In this first of two blog posts, we’ll provide recommendations and best practices for how to set up your GKE clusters for increased availability, on so-called day 0. Then, stay tuned for a second post, which describes high availability best practices for day 2, once your clusters are up and running.
When thinking about the high availability of GKE clusters, day 0 is often overlooked because many people think about disruptions and maintenance as being part of ongoing day 2 operations. In fact, it is necessary to carefully plan the topology and configuration of your GKE cluster before you deploy your workloads.
Choosing the right topology, scale, and health checks for your workloads
Before you create your GKE environment and deploy your workloads, you need to decide on some important design points.
Pick the right topology for your cluster
GKE offers two types of clusters: regional and zonal. In a zonal cluster topology, a cluster's control plane and nodes all run in a single compute zone that you specify when you create the cluster. In a regional cluster, the control plane and nodes are replicated across multiple zones within a single region.
Regional clusters consist of a three Kubernetes control planes quorum, offering higher availability than a zonal cluster can provide for your cluster’s control plane API. And although existing workloads running on the nodes aren’t impacted if a control plane(s) is unavailable, some applications are highly dependent on the availability of the cluster API. For those workloads, you’re better off using a regional cluster topology.

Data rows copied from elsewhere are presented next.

def execTSpinExpiry (n : Fin 8) (s : State) : Host.Outcome State Fault Refusal := answer s (tSpinExpiry n)

/-- T_PARK_EXPIRY (R284, R285). -/
def tParkExpiry (n : Fin 8) (s : State) : State :=
  let x := s.stn[n]
  let t := s.g (R.STN_IDLE_T_PARK n)
  if stSt s n ≠ stIDLE ∨ t = 0 ∨ hasWork s n ∨ x.task ≠ .none ∨ s.now < x.idleFrom + t * 1000000000 then s else goPark s n

def execTParkExpiry (n : Fin 8) (s : State) : Host.Outcome State Fault Refusal := answer s (tParkExpiry n)

/-- WORK_ARRIVES (R285). -/
def workArrives (n : Fin 8) (s : State) : State :=
  if hasWork s n then goPlace (wake s n) n else s

def execWorkArrives (n : Fin 8) (s : State) : Host.Outcome State Fault Refusal := answer s (workArrives n)

end Sys2Proof.Machine
end

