-- ==== Sys2Proof/Machine/Dispatch.lean ====
section
/-!
DEFINITION. The dispatch of commands to their meanings, one arm per row of the opcode table.
-/

namespace Sys2Proof.Machine
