-- ==== Sys2Proof/Certificates/Slice0/Obligations.lean ====
section
/-!
DEFINITION. The obligations: what the spec says of the commands, stated over every state. `Does c s P`: command c answers a next state of
which P holds.
-/

open Sys2Proof Sys2Proof.Machine

/-- A step runs the command at the front of the queue (00_scope.md, 95_what_each_step_holds.md). What rests on log entry 1 is the model's choice and no rule of the spec. -/
def Obligations.StepRunsFrontCommand : Prop :=
  (∀ (c : Instr) (rest : List Instr) (s : State), step { s with pending := c :: rest } = exec c { s with pending := rest }) ∧
  (∀ s : State, s.pending = [] → step s = .next s)

/-- Every command answers a next state, in every state (00_scope.md, 18_faults_and_degraded_operation.md). What rests on log entry 7 is the model's choice and no rule of the spec. -/
def Obligations.NoCommandStops : Prop :=
  ∀ (c : Instr) (s : State), Completes c s

/-- The machine after reset: held, every register at its reset value (R42, R56, R504). What rests on log entries 2, 3 is the model's choice and no rule of the spec. -/
def Obligations.ResetHoldsWithoutPower : Prop :=
  State.reset.unpowered = true ∧ State.reset.canonical = true ∧ State.reset.pending = [] ∧
  (∀ a, State.reset.rd a = resetWord a) ∧ (∀ a, rdR State.reset.pend a = resetWord a) ∧
  State.reset.rd R.GLB_ID = 0x20258484#32

/-- Without power nothing changes: an invariant of every step (R42, R496, R504, R522). What rests on log entries 2, 7, 49, 50 is the model's choice and no rule of the spec. -/
def Obligations.HeldWithoutPowerStays : Prop :=
  ∀ (s t : State), s.heldInv → step s = .next t → t.heldInv

/-- The invariant of the unpowered device holds at reset (R504). What rests on log entries 2, 3 is the model's choice and no rule of the spec. -/
def Obligations.HeldWithoutPowerAtReset : Prop :=
  State.reset.heldInv

/-- Held in reset, the device ignores all but what ends or renews the hold (R38, R57, R470, R504, R522). What rests on log entries 6, 7, 68, 86 is the model's choice and no rule of the spec. -/
def Obligations.HeldDeviceIgnoresCommands : Prop :=
  (∀ (c : Instr) (s : State), s.up = false →
    c ≠ .powerGood → c ≠ .pwrgoodLow → c ≠ .jtagTestInstruction → c ≠ .jtagTestExit → (∀ v, c ≠ .thermalTripRelease v) →
    (∀ dt, c ≠ .timeFollowerCorrection dt) →
    exec c s = .next s) ∧
  (∀ s : State, s.on R.TRU_STATUS_RECOVERY = true →
    (∀ fn q v, exec (.sqTailDoorbell fn q v) s = .next s) ∧ (∀ fn q v, exec (.cqHeadDoorbell fn q v) s = .next s) ∧
    (∀ l f x, exec (.frameDelivery l f x) s = .next s) ∧ (∀ pd f b, exec (.sampleTick pd f b) s = .next s) ∧
    (∀ b, exec (.ringMessage b) s = .next s) ∧ (∀ q ok b, exec (.dataFlit q ok b) s = .next s) ∧
    exec .commandFetch s = .next s ∧ exec .stripeMapUpdate s = .next s ∧ (∀ w, exec (.glbApply w) s = .next s))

Of course, selecting a regional cluster isn’t enough to protect a GKE cluster either: scaling, scheduling, and replacing pods are the responsibilities of the control plane, and if the control plane is unavailable, that can impact your cluster’s reliability, which can only resume once the control plane becomes available again.

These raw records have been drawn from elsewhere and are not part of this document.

-- ==== Sys2Proof/Laws/State.lean ====
section
/-!
SUPPORT. What each update of the state leaves alone and what it changes, one lemma per update and field, each true by unfolding.
-/

namespace Sys2Proof.Machine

You should also remember that regional clusters have redundant control planes as well as nodes. In a regional topology, nodes are redundant across different zones, which can cause costly cross-zone network traffic.
Finally, although regional cluster autoscaling makes a best effort to spread resources among the three zones, it does not rebalance them automatically unless a scale up/down action occurs.
To summarize, for higher availability of the Kubernetes API, and to minimize disruption to the cluster during maintenance on the control plane, we recommend that you set up a regional cluster with nodes deployed in three different availability zones—and that you pay attention to autoscaling.
Scale horizontally and vertically
Capacity planning is important, but you can’t predict everything. To ensure that your workloads operate properly at times of peak load—and to control costs at times of normal or low load—we recommend exploring GKE’s autoscaling capabilities that best fit your needs.
Enable Cluster Autoscaler to automatically resize your nodepool size based on demand.
Use Horizontal Pod Autoscaling to automatically increase or decrease the number of pods based on utilization metrics.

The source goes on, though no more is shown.